しかし、それがイタカの望みなら、気にすることではないかと、げんきんな考えですら浮かんでくる始末だ。
それに拾った責任もあると立派な建前が頭に浮かんで消える。イタカを雨が降る外に追い出して、見ず知らずのフォークに貪り喰われる想像して腹の底から煮え立つ思いが込み上げてきた。

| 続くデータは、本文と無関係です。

-- ==== Sys2Proof/Certificates/Slice0/Obligations.lean ====
section
/-! DEFINITION. The statements for the provers. -/

open Sys2Proof Sys2Proof.Machine

/-- O1. For every injective MODE_ENC with START at 0, every other parameter at its default (MODE_POS,
SEL_BIT, VIS_BIT, VIS_POLARITY, REG_SIGNAL and START_W5_VIS_GATED among them: decisions D1, D4,
D5, D6, D7, D9 of the spec; log entry 2), and every well-formed instruction, whatever offset,
select signals and data byte it carries, the row that the decoder (written from the READ and WRITE
procedures) fires at the slot of the instruction, for the key that the encoder (written from the
match words of the opcode table, mode bits rewritten as R57 says) makes of it, is that instruction
with all its operands. -/
def Obligations.DecodeEncodeAgree : Prop :=
  ∀ (e : ModeEnc) (i : Instr), e.wf = true → i.wellFormed = true →
    decodeSlot { defaultConfig with modeEnc := e } i.slot (keyView (encodeWith e i)) = some i

/-- O2. For every 52-bit decode key and every instruction, under the default parameters: the decoder
fires that instruction at its slot if and only if (K & mask) == match for its row of the opcode
table and the instruction carries the access of the key; and the decoder fires an instruction at
no other slot than its own. Rests on the defaults of the mode, select and hide bits and of the
register window's signal (decisions D1, D2, D4, D5, D6, D7 of the spec, and D9 for window 5 of
START; log entry 2). -/
def Obligations.DecoderAgreesWithOpcodeTable : Prop :=
  ∀ (k : Key) (i : Instr),
    (decodeSlot defaultConfig i.slot (keyView k) = some i ↔
      k &&& i.row.mask = i.row.pattern ∧ instrTransaction i = (keyView k).tx) ∧
    ∀ slot, decodeSlot defaultConfig slot (keyView k) = some i → slot = i.slot

/-- O3. Every 35-bit transaction word with RST clear is the word written for the operation and access
that are read from it: reading a word drops none of its bits. -/
def Obligations.TransactionWordsReadBack : Prop :=
  ∀ t : TW, t.getLsbD 34 = false → transactionWord (twTransaction t) = t

/-- O4. Seven keys K of section 2.6 of the test vectors, one for each family, decode to RESET,
RD.START.W5, WR.START.W5, RD.START.REG1, WR.RAM_2.REG2, RD.RAM_ROM.W1.S1 and RD.RAM_ROM.W0.RAM3
with the offset and data byte of the transaction. A sanity statement on fixed words. -/
def Obligations.KnownKeysDecode : Prop :=
  decodeTableWord 52 0x3052C00000000 = some .reset ∧
  decodeTableWord 52 0x80000400000FF =
    some (.rdStartW5 { off := 0x0000, sel := assert [.blk5], data := 0xFF }) ∧
  decodeTableWord 52 0x8000240000042 =
    some (.wrStartW5 { off := 0x0000, sel := assert [.blk5], data := 0x42 }) ∧
  decodeTableWord 52 0x00001001C02FF =
    some (.rdStartReg1 { off := 0x1C02, sel := assert [.io3], data := 0xFF }) ∧
  decodeTableWord 52 0x00623001C0320 =
    some (.wrRam2Reg2 { off := 0x1C03, sel := assert [.io3], data := 0x20 }) ∧
  decodeTableWord 52 0x00310080007FF =
    some (.rdRamRomW1S1 { off := 0x0007, sel := assert [.blk1], data := 0xFF }) ∧
  decodeTableWord 52 0x00310040400FF =
    some (.rdRamRomW0Ram3 { off := 0x0400, sel := assert [.ram3], data := 0xFF })

/-- O5. For every injective MODE_ENC with START at 0: the mode field value of each of the eight modes
(UNUSED among them) decodes to that mode, and a value decodes to UNUSED exactly when it is the one
value that names no mode. -/
def Obligations.ModeEncodingInvertible : Prop :=
  ∀ e : ModeEnc, e.wf = true →
    (∀ md, modeOfCode e (codeOfMode e md) = md) ∧
    ∀ x, modeOfCode e x = .unused ↔ x = unusedCode e

/-- O6. Under the default parameters of R7: M & 0xE0 selects the mode by the default MODE_ENC, BANK is
M mod 16, the select bits of windows 1, 2, 3, 5 are M[1] to M[4], and windows 0, 1, 2, 3, 5 and
the register window are visible exactly when V[0] to V[4] and V[7] are 0. These positions, values
and the polarity are choices of the spec (decisions D1 to D6; log entry 2). -/
def Obligations.RegisterFieldDefaults : Prop :=
  ∀ s : State, s.cfg = defaultConfig →
    (s.mode =
      if s.m &&& 0xE0 = 0x00 then .start else if s.m &&& 0xE0 = 0x20 then .flash
      else if s.m &&& 0xE0 = 0x40 then .superRom else if s.m &&& 0xE0 = 0x60 then .ramRom
      else if s.m &&& 0xE0 = 0x80 then .ram1 else if s.m &&& 0xE0 = 0xA0 then .superRam
      else if s.m &&& 0xE0 = 0xC0 then .ram2 else .unused) ∧
    s.bank.toNat = s.m.toNat % 16 ∧
    s.sel .w1 = s.m.getLsbD 1 ∧ s.sel .w2 = s.m.getLsbD 2 ∧ s.sel .w3 = s.m.getLsbD 3 ∧
    s.sel .w5 = s.m.getLsbD 4 ∧
    s.vis .w0 = !s.v.getLsbD 0 ∧ s.vis (.win .w1) = !s.v.getLsbD 1 ∧
    s.vis (.win .w2) = !s.v.getLsbD 2 ∧ s.vis (.win .w3) = !s.v.getLsbD 3 ∧
    s.vis (.win .w5) = !s.v.getLsbD 4 ∧ s.vis .reg = !s.v.getLsbD 7
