-- ==== Sys2Proof/Tests/Slice0.lean ====
section
/-! SUPPORT. Tests. Expected values come from spec/: the tables of 95_test_vectors.md, the worked
examples of the rules, and decode keys written out bit by bit from 30_encoding.md R54 and R57. The
witnesses at the end meet the hypotheses of the statements. -/

namespace Sys2Proof.Tests

open Sys2Proof Sys2Proof.Machine

/-! ### Helpers -/

def acc (off : BusOffset) (signals : List Signal) (data : Byte) : Access :=
  { off := off, sel := assert signals, data := data }

/-- A state with these registers and stores, the ROM being ByteArrayRom (10_state.md R22). -/
def st (m v : Byte) (latch : Bool) (ram rom : Memory) : State :=
  { State.reset with m := m, v := v, latch := latch, ram := ram, rom := .byteArray rom }

/-- One step that answers one command. -/
def answer (s : State) (cmd : Command) : Option State :=
  match step { s with pending := [assemble cmd] } with
  | .next t => some t
  | .fault _ => none
  | .refused _ => none

/-- One step that answers one command does this and nothing else to the block. -/
def gives (s : State) (cmd : Command) (t : State) : Bool :=
  answer s cmd == some t

/-- The registers and the result after one command. -/
def regsAfter (s : State) (cmd : Command) : Option (Byte × Byte × Bool × Option ReadResult) :=
  (answer s cmd).map fun t => (t.m, t.v, t.latch, t.out)

def driven (b : Byte) : Option ReadResult := some { d := b, drv := true }

def undriven : Option ReadResult := some { d := 0xFF, drv := false }

/-- Where an access resolves. -/
inductive Place
  | nowhere
  | ram (a : Nat)
  | rom (a : Nat)

/-- A READ with `d_in = 0xFF` resolves there: the byte placed there, and there alone, is driven. -/
def reads (m v : Byte) (latch after : Bool) (off : BusOffset) : Signal × Place → Bool
  | (sig, .nowhere) =>
    regsAfter (st m v latch [] []) (.rd off [sig] none) == some (m, v, after, undriven)
  | (sig, .ram x) =>
    regsAfter (st m v latch [(x, 0x5A)] []) (.rd off [sig] none) == some (m, v, after, driven 0x5A)
  | (sig, .rom x) =>
    regsAfter (st m v latch [] [(x, 0xA7)]) (.rd off [sig] none) == some (m, v, after, driven 0xA7)

/-- A WRITE of 0x3C resolves there: that byte, and that alone, is written. -/
def writes (m v : Byte) (latch after : Bool) (off : BusOffset) : Signal × Place → Bool
  | (sig, .nowhere) =>
    gives (st m v latch [] []) (.wr off [sig] 0x3C) (st m v after [] [])
  | (sig, .ram x) =>
    gives (st m v latch [] []) (.wr off [sig] 0x3C) (st m v after [(x, 0x3C)] [])
  | (sig, .rom x) =>
    gives (st m v latch [] []) (.wr off [sig] 0x3C) (st m v after [] [(x, 0x3C)])

/-- A decode key is read as this instruction. -/
def decodes (p : Nat × Instr) : Bool :=
  decodeTableWord 56 p.1 == some p.2

/-! ### 95_test_vectors.md section 2.3, Table A: every mode against every window -/

theorem test_reads_a_start :
    [(.ram2, .nowhere), (.blk1, .nowhere), (.blk2, .nowhere), (.blk3, .nowhere)].all
      (reads 0x15 0x00 false false 0x0ABC) = true := by decide

theorem test_reads_a_start_w5 :
    reads 0x15 0x00 false true 0x0ABC (.blk5, .rom 0x06ABC) = true := by decide

theorem test_writes_a_start :
    [(.ram2, .nowhere), (.blk1, .nowhere), (.blk2, .nowhere), (.blk3, .nowhere)].all
      (writes 0x15 0x00 true true 0x0ABC) = true := by decide

theorem test_writes_a_start_w5 :
    writes 0x15 0x00 true false 0x0ABC (.blk5, .ram 0x0EABC) = true := by decide

theorem test_reads_a_flash :
    [(.ram2, .ram 0x00ABC), (.blk1, .rom 0x28ABC), (.blk2, .rom 0x2AABC), (.blk3, .rom 0x2CABC), (.blk5, .rom 0x2EABC)].all
      (reads 0x35 0x00 false false 0x0ABC) = true := by decide

theorem test_writes_a_flash :
    [(.ram2, .ram 0x00ABC), (.blk1, .rom 0x28ABC), (.blk2, .rom 0x2AABC), (.blk3, .rom 0x2CABC), (.blk5, .rom 0x2EABC)].all
      (writes 0x35 0x00 true true 0x0ABC) = true := by decide

theorem test_reads_a_superRom :
    [(.ram2, .ram 0x00ABC), (.blk1, .rom 0x28ABC), (.blk2, .rom 0x2AABC), (.blk3, .rom 0x2CABC), (.blk5, .rom 0x2EABC)].all
      (reads 0x55 0x00 false false 0x0ABC) = true := by decide

theorem test_writes_a_superRom :
    [(.ram2, .ram 0x00ABC), (.blk1, .rom 0x28ABC), (.blk2, .rom 0x2AABC), (.blk3, .rom 0x2CABC), (.blk5, .rom 0x2EABC)].all
      (writes 0x55 0x00 true true 0x0ABC) = true := by decide

theorem test_reads_a_ramRom :
    [(.ram2, .ram 0x00ABC), (.blk1, .ram 0x08ABC), (.blk2, .rom 0x02ABC), (.blk3, .ram 0x0CABC), (.blk5, .rom 0x06ABC)].all
      (reads 0x75 0x00 false false 0x0ABC) = true := by decide

theorem test_writes_a_ramRom :
    [(.ram2, .ram 0x00ABC), (.blk1, .ram 0x08ABC), (.blk2, .rom 0x02ABC), (.blk3, .ram 0x0CABC), (.blk5, .rom 0x06ABC)].all
      (writes 0x75 0x00 true true 0x0ABC) = true := by decide

theorem test_reads_a_ram1 :
    [(.ram2, .ram 0x00ABC), (.blk1, .ram 0x08ABC), (.blk2, .ram 0x0AABC), (.blk3, .ram 0x0CABC), (.blk5, .ram 0x0EABC)].all
      (reads 0x95 0x00 false false 0x0ABC) = true := by decide

theorem test_writes_a_ram1 :
    [(.ram2, .ram 0x00ABC), (.blk1, .ram 0x08ABC), (.blk2, .ram 0x0AABC), (.blk3, .ram 0x0CABC), (.blk5, .ram 0x0EABC)].all
      (writes 0x95 0x00 true true 0x0ABC) = true := by decide

theorem test_reads_a_superRam :
    [(.ram2, .ram 0x00ABC), (.blk1, .ram 0x28ABC), (.blk2, .ram 0x2AABC), (.blk3, .ram 0x2CABC), (.blk5, .ram 0x2EABC)].all
      (reads 0xB5 0x00 false false 0x0ABC) = true := by decide

theorem test_writes_a_superRam :
    [(.ram2, .ram 0x00ABC), (.blk1, .ram 0x28ABC), (.blk2, .ram 0x2AABC), (.blk3, .ram 0x2CABC), (.blk5, .ram 0x2EABC)].all
      (writes 0xB5 0x00 true true 0x0ABC) = true := by decide

theorem test_reads_a_ram2 :
    [(.ram2, .ram 0x00ABC), (.blk1, .ram 0x08ABC), (.blk2, .ram 0x12ABC), (.blk3, .ram 0x0CABC), (.blk5, .ram 0x16ABC)].all
      (reads 0xD5 0x00 false false 0x0ABC) = true := by decide

theorem test_writes_a_ram2 :
    [(.ram2, .ram 0x00ABC), (.blk1, .ram 0x08ABC), (.blk2, .ram 0x12ABC), (.blk3, .ram 0x0CABC), (.blk5, .ram 0x16ABC)].all
      (writes 0xD5 0x00 true true 0x0ABC) = true := by decide

theorem test_reads_a_unused :
    [(.ram2, .nowhere), (.blk1, .nowhere), (.blk2, .nowhere), (.blk3, .nowhere), (.blk5, .nowhere)].all
      (reads 0xF5 0x00 false false 0x0ABC) = true := by decide

theorem test_writes_a_unused :
    [(.ram2, .nowhere), (.blk1, .nowhere), (.blk2, .nowhere), (.blk3, .nowhere), (.blk5, .nowhere)].all
      (writes 0xF5 0x00 true true 0x0ABC) = true := by decide

/-! ### 95_test_vectors.md section 2.3, Table B: every mode against every window -/

theorem test_reads_b_start :
    [(.ram2, .nowhere), (.blk1, .nowhere), (.blk2, .nowhere), (.blk3, .nowhere)].all
      (reads 0x0A 0x40 false false 0x3FFF) = true := by decide

theorem test_reads_b_start_w5 :
    reads 0x0A 0x40 false true 0x3FFF (.blk5, .rom 0x03FFF) = true := by decide

theorem test_writes_b_start :
    [(.ram2, .nowhere), (.blk1, .nowhere), (.blk2, .nowhere), (.blk3, .nowhere)].all
      (writes 0x0A 0x40 true true 0x3FFF) = true := by decide

theorem test_writes_b_start_w5 :
    writes 0x0A 0x40 true false 0x3FFF (.blk5, .ram 0x0BFFF) = true := by decide

theorem test_reads_b_flash :
    [(.ram2, .ram 0x05FFF), (.blk1, .rom 0x55FFF), (.blk2, .rom 0x57FFF), (.blk3, .rom 0x51FFF), (.blk5, .rom 0x53FFF)].all
      (reads 0x2A 0x40 false false 0x3FFF) = true := by decide

theorem test_writes_b_flash :
    [(.ram2, .ram 0x05FFF), (.blk1, .rom 0x55FFF), (.blk2, .rom 0x57FFF), (.blk3, .rom 0x51FFF), (.blk5, .rom 0x53FFF)].all
      (writes 0x2A 0x40 true true 0x3FFF) = true := by decide
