-- ==== Sys2Proof/Word.lean ====
section
/-! DEFINITION. The value types of the framer: bytes, byte sequences and the accumulator word
(spec/00_scope.md rule R13, spec/10_state.md rule R26). -/

namespace Sys2Proof

/-- A byte: an unsigned integer 0 to 255, bit 7 the most significant (rule R13). -/
abbrev Byte := BitVec 8

/-- A sequence of bytes; indices and lengths are unbounded naturals (rule R13). -/
abbrev Bytes := List Byte

/-- The CRC accumulator word, 16 bits of working space (rule R26, decision D6). -/
abbrev Acc := BitVec 16

end Sys2Proof
end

これは俺のだと、暗い独占欲に気付くのは直ぐだ。それもこれも【フォーク】の性のせいだろうか。
フールズは、やれやれと首を左右に振った。
「フールズだ」
そう言って、フールズが振り返ると、急に支えを失ったイタカがよろめいて前のめりに崩れた。
「あっ」
小さな声をあげるイタカの肩を支え、胸元に引き寄せる。ふわりと柔らかい髪がフールズの首筋に触れた。
甘い匂いをさせるイタカは無防備に体を預ける。
フールズは、口をへの字に曲げて困った顔をした。
「大丈夫?話は風呂に入ってからにしようか」
「洗って綺麗にしてから食べるの?」
少し身を引いたイタカはフールズの顔を下から覗き込んで、そう言った。
否定もできたが、何を言っても聞かないだろうと思ったフールズは適当に聞き流して、小さな体を軽々と抱きあげた。
フールズと、戸惑いを隠しきれない声が聞こえたが、それも無視した。
綺麗に丸洗いしたイタカにたくさん食事を与えて、丸々と太ってから食べてもいいだろう。
惰性に生きるよりも随分と愉快だ。
ふと、思い至ったフールズは微笑を口許に浮かべ、浴室へと向かった。